Peter Guttorp is a statistician, born in Sweden, with most of his career in the United States. He is a professor emeritus at the University of Washington and professor at the Norwegian Computing Center. Most of his work is in stochastic modeling of scientific data in hematology, geosciences, and climatology, with particular focus on spatial and spatio-temporal approaches. He has also worked in the history of statistics.

Guttorp received a journalist exam from the Stockholm School of Journalism in 1969, and a PhD in Statistics from the University of California at Berkeley in 1980. He was awarded an honorary doctorate from Lund University in 2009.

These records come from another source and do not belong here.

-- ==== Sys2Proof/Machine/Overflow.lean ====
section
/-! DEFINITION. The Overflow Monitor and the Trace Buffer (Chapter 8). -/

namespace Sys2Proof.Machine

/-! ### Trace Buffer -/

/-- A trigger from the OFM (R148). -/
def Station.triggerTrace (st : Station) (uptime : Nat) : Station :=
  if st.trb.state = .live then
    { st with trb := { st.trb with state := .triggered, postCount := 64, triggerUptime := some uptime } }
  else st

/-- The entry that the TRB takes of an update (Table 8-7). -/
def Station.traceEntry (st : Station) (u : LevelUpdate) : TraceEntry :=
  { stationTime := u.stationTime, w := u.w, source := u.source, inlet := u.inlet, head := u.head, qIn := u.qIn
    running := Vector.ofFn fun n : Fin 6 => st.pumps[n].settings.installed && st.settled (.runFb n)
    rake := st.rkc.state }

/-- Append at the tail, first removing the oldest at 256 entries (R147). -/
def pushEntry (entries : List TraceEntry) (e : TraceEntry) : List TraceEntry :=
  (if entries.length < Config.traceCap then entries else entries.drop 1) ++ [e]

/-- An update's entry counts after a trigger when its cycle uptime is later than the trigger uptime (R148). -/
def Trace.counts (t : Trace) (u : LevelUpdate) : Bool :=
  match t.triggerUptime with
  | none => false
  | some g => decide (g < u.cycleUptime)

/-- The post-trigger count goes down by one, and the trace freezes at 0 (R148). -/
def Trace.countDown (t : Trace) (u : LevelUpdate) : Trace :=
  if t.state = .triggered ∧ t.counts u = true then
    { t with postCount := t.postCount - 1, state := if t.postCount - 1 = 0 then .frozen else .triggered }
  else t

/-- The TRB takes a level update (R147, R148). -/
def Station.traceUpdate (st : Station) (u : LevelUpdate) : Station :=
  if st.trb.state = .frozen then st
  else if st.trb.divider + 1 < st.consts.traceInterval then
    { st with trb := { st.trb with divider := st.trb.divider + 1 } }
  else
    { st with trb := ({ st.trb with
        entries := pushEntry st.trb.entries (st.traceEntry u), divider := 0 } : Trace).countDown u }

/-- RELEASE TRACE (R149). -/
def Station.releaseTrace (st : Station) : Reply × Station :=
  if st.trb.state = .frozen then (.done [], { st with trb := .powerUp }) else (.state, st)

/-! ### Overflow Monitor -/

/-- The onset fields cleared, as at a return to QUIET (R136). -/
def Overflow.clearOnset (o : Overflow) : Overflow :=
  { o with onsetCount := 0, provisional := 0, onsetTime := none, onsetHead := none, onsetFlow := none }

/-- The flags that an update finds (R140). -/
def EventFlags.judge (f : EventFlags) (capacity blinded : Bool) (source : Source) : EventFlags :=
  { f with
    capacityHeld := f.capacityHeld || capacity, screenBlinded := f.screenBlinded || blinded
    levelDegraded := f.levelDegraded || (source == .float) }

/-- No condition flag. -/
def EventFlags.none : EventFlags :=
  { capacityHeld := false, screenBlinded := false, levelDegraded := false, curveChanged := false, clockChanged := false,
    weirGap := false, saturated := false }

/-- Onset tracking in QUIET and ONSET at an update that carries a head (R136). -/
def Overflow.track (o : Overflow) (c : Constants) (time head flow : Nat) : Overflow :=
  if c.ovfStart ≤ head then
    match o.state with
    | .onset =>
      { o with
        provisional := o.provisional + flow, onsetCount := o.onsetCount + 1
        onsetHead := raiseMax o.onsetHead (some head), onsetFlow := raiseMax o.onsetFlow (some flow) }
    | .quiet | .spilling | .easing =>
      { o with
        state := .onset, onsetCount := 1, provisional := flow, onsetTime := some time, onsetHead := some head
        onsetFlow := some flow }
  else { o.clearOnset with state := .quiet }

/-- The event counter raised by one, wrapping from 65,535 to 1 (R137). -/
def nextEvent (n : Nat) : Nat := if Config.top16 ≤ n then 1 else n + 1

/-- The event record formed at an opening, its flags judged for the opening update (R137, R140). -/
def Station.openedEvent (st : Station) (u : LevelUpdate) : EventRec :=
  { number := nextEvent st.ofm.eventCounter, isOpen := true, openTime := st.ofm.onsetTime.getD u.stationTime
    closeTime := none, spillSeconds := st.ofm.onsetCount, gapSeconds := 0, peakHead := st.ofm.onsetHead.getD 0
    peakFlow := st.ofm.onsetFlow.getD 0, volume := st.ofm.provisional
    flags := EventFlags.none.judge st.stc.capacityHeld st.rkc.blinded u.source, closeReason := none }

/-- An event opens (R137): the record is formed, the onset fields are cleared, and the neighbours are handed what they are
owed. -/
def Station.openEvent (st : Station) (u : LevelUpdate) (head : Nat) : Station :=
  let e := st.openedEvent u
  let litres := st.ofm.provisional
  let seconds := st.ofm.onsetCount
  let st := { st with ofm := { st.ofm.clearOnset with
    state := .spilling, easingCount := 0, eventCounter := e.number, event := some e } }
  let st := st.record (.overflowOpen e.number e.openTime head)
  let st := st.accrueOverflow litres seconds 1
  (((st.triggerTrace u.cycleUptime).storeTrigger).report Alarm.overflow true)

/-- The event closes (R143, R146). -/
def Station.closeEvent (st : Station) (e : EventRec) (time : Nat) (why : CloseReason) : Station :=
  let e := { e with isOpen := false, closeTime := some time, closeReason := some why }
  let st := { st with ofm := { st.ofm with state := .quiet, easingCount := 0, event := some e } }
  (st.record (.overflowClose e)).report Alarm.overflow false

/-- The litres an update adds to an event's volume (R142). -/
def EventRec.added (e : EventRec) (flow : Nat) : Nat := min Config.top24 (e.volume + flow) - e.volume

/-- An update that carries a head adds to the open event (R138, R142). -/
def EventRec.add (e : EventRec) (head flow : Nat) : EventRec :=
  { e with
    volume := satAdd Config.top24 e.volume flow, spillSeconds := satAdd Config.top32 e.spillSeconds 1
    peakHead := max e.peakHead head, peakFlow := max e.peakFlow flow
    flags := { e.flags with saturated := e.flags.saturated || decide (Config.top24 < e.volume + flow) } }

/-- How an update with a head moves the monitor of an open event (R138): the state and the easing count. -/
def Overflow.move (o : Overflow) (c : Constants) (head : Nat) : MonState × Nat :=
  if c.ovfEnd ≤ head then (.spilling, 0)
  else match o.state with
    | .easing => (.easing, o.easingCount + 1)
    | .quiet | .onset | .spilling => (.easing, 1)

/-- An update while the event is open (R138 to R140, R142 to R144). Once the volume is saturated, each further addition sets the
sticky flag again (R142). -/
def Station.eventUpdate (st : Station) (u : LevelUpdate) (e : EventRec) : Station :=
  let judged := fun f : EventFlags => f.judge st.stc.capacityHeld st.rkc.blinded u.source
  match u.head, u.qWeir with
  | some head, some flow =>
    let e' := e.add head flow
    let e' := { e' with flags := judged e'.flags }
    let m := st.ofm.move st.consts head
    let st := { st with ofm := { st.ofm with state := m.1, easingCount := m.2, event := some e' } }
    let st := if e'.flags.saturated then st.raiseFlags .saturatedOnly else st
    let st := st.accrueOverflow (e.added flow) 1 0
    if m.1 = .easing ∧ st.consts.offCycles ≤ m.2 then st.closeEvent e' u.stationTime .normal else st
  | _, _ =>
    let e' := { e with gapSeconds := satAdd Config.top32 e.gapSeconds 1, flags := { e.flags with weirGap := true } }
    { st with ofm := { st.ofm with event := some { e' with flags := judged e'.flags } } }

/-- The OFM takes a level update (R136 to R144). -/
def Station.overflowUpdate (st : Station) (u : LevelUpdate) : Station :=
  let st := { st with ofm := { st.ofm with lastHead := u.head, lastFlow := u.qWeir } }
  match st.ofm.state, st.ofm.event with
  | .spilling, some e | .easing, some e => st.eventUpdate u e
  | .spilling, none | .easing, none => st
  | .quiet, _ | .onset, _ =>
    match u.head, u.qWeir with
    | some head, some flow =>
      let st := { st with ofm := st.ofm.track st.consts u.stationTime head flow }
      if st.ofm.state = .onset ∧ st.consts.onCycles ≤ st.ofm.onsetCount then st.openEvent u head else st
    | _, _ => st

/-- The CRV's notice of a WEIR swap (R42, R141). -/
def Station.curveNotice (st : Station) : Station :=
  match st.ofm.state, st.ofm.event with
  | .spilling, some e | .easing, some e =>
    { st with ofm := { st.ofm with event := some { e with flags := { e.flags with curveChanged := true } } } }
  | _, _ => st

/-- The OFM's soft reset handling (R146). -/
def Station.softResetOverflow (st : Station) : Station :=
  let st := match st.ofm.state, st.ofm.event with
    | .spilling, some e | .easing, some e => st.closeEvent e st.rpq.stationTime .reset
    | _, _ => { st with ofm := { st.ofm.clearOnset with state := .quiet, easingCount := 0 } }
  st.report Alarm.overflow false

end Sys2Proof.Machine
end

Guttorp is a fellow of the American Statistical Association, and the Institute of Mathematical Statistics. He is an elected member of the International Statistical Institute and served on its executive committee as vice president from 2017 to 2021. He was president of the International Environmetric Society from 2002 to 2004.

==Bibliography==
- P. Guttorp and T. Löfström (1978): President de Huslund (in Swedish). Lund: Cavefors.
- P. Guttorp (1991): Statistical inference for branching processes. New York: Wiley.
- A. T. Walden and P. Guttorp, eds. (1992): Statistics in the Environmental and Earth Sciences. London: Edward Arnold
- P. Guttorp (1995): Stochastic modeling of scientific data. London: Chapman & Hall.
- A. Gelfand, P. Diggle, M. Fuentes and P. Guttorp (2010): Handbook in Spatial Statistics. Boca Raton: Chapman & Hall.
- P. Guttorp and D. R. Brillinger (2011): Selected works of David Brillinger. New York: Springer.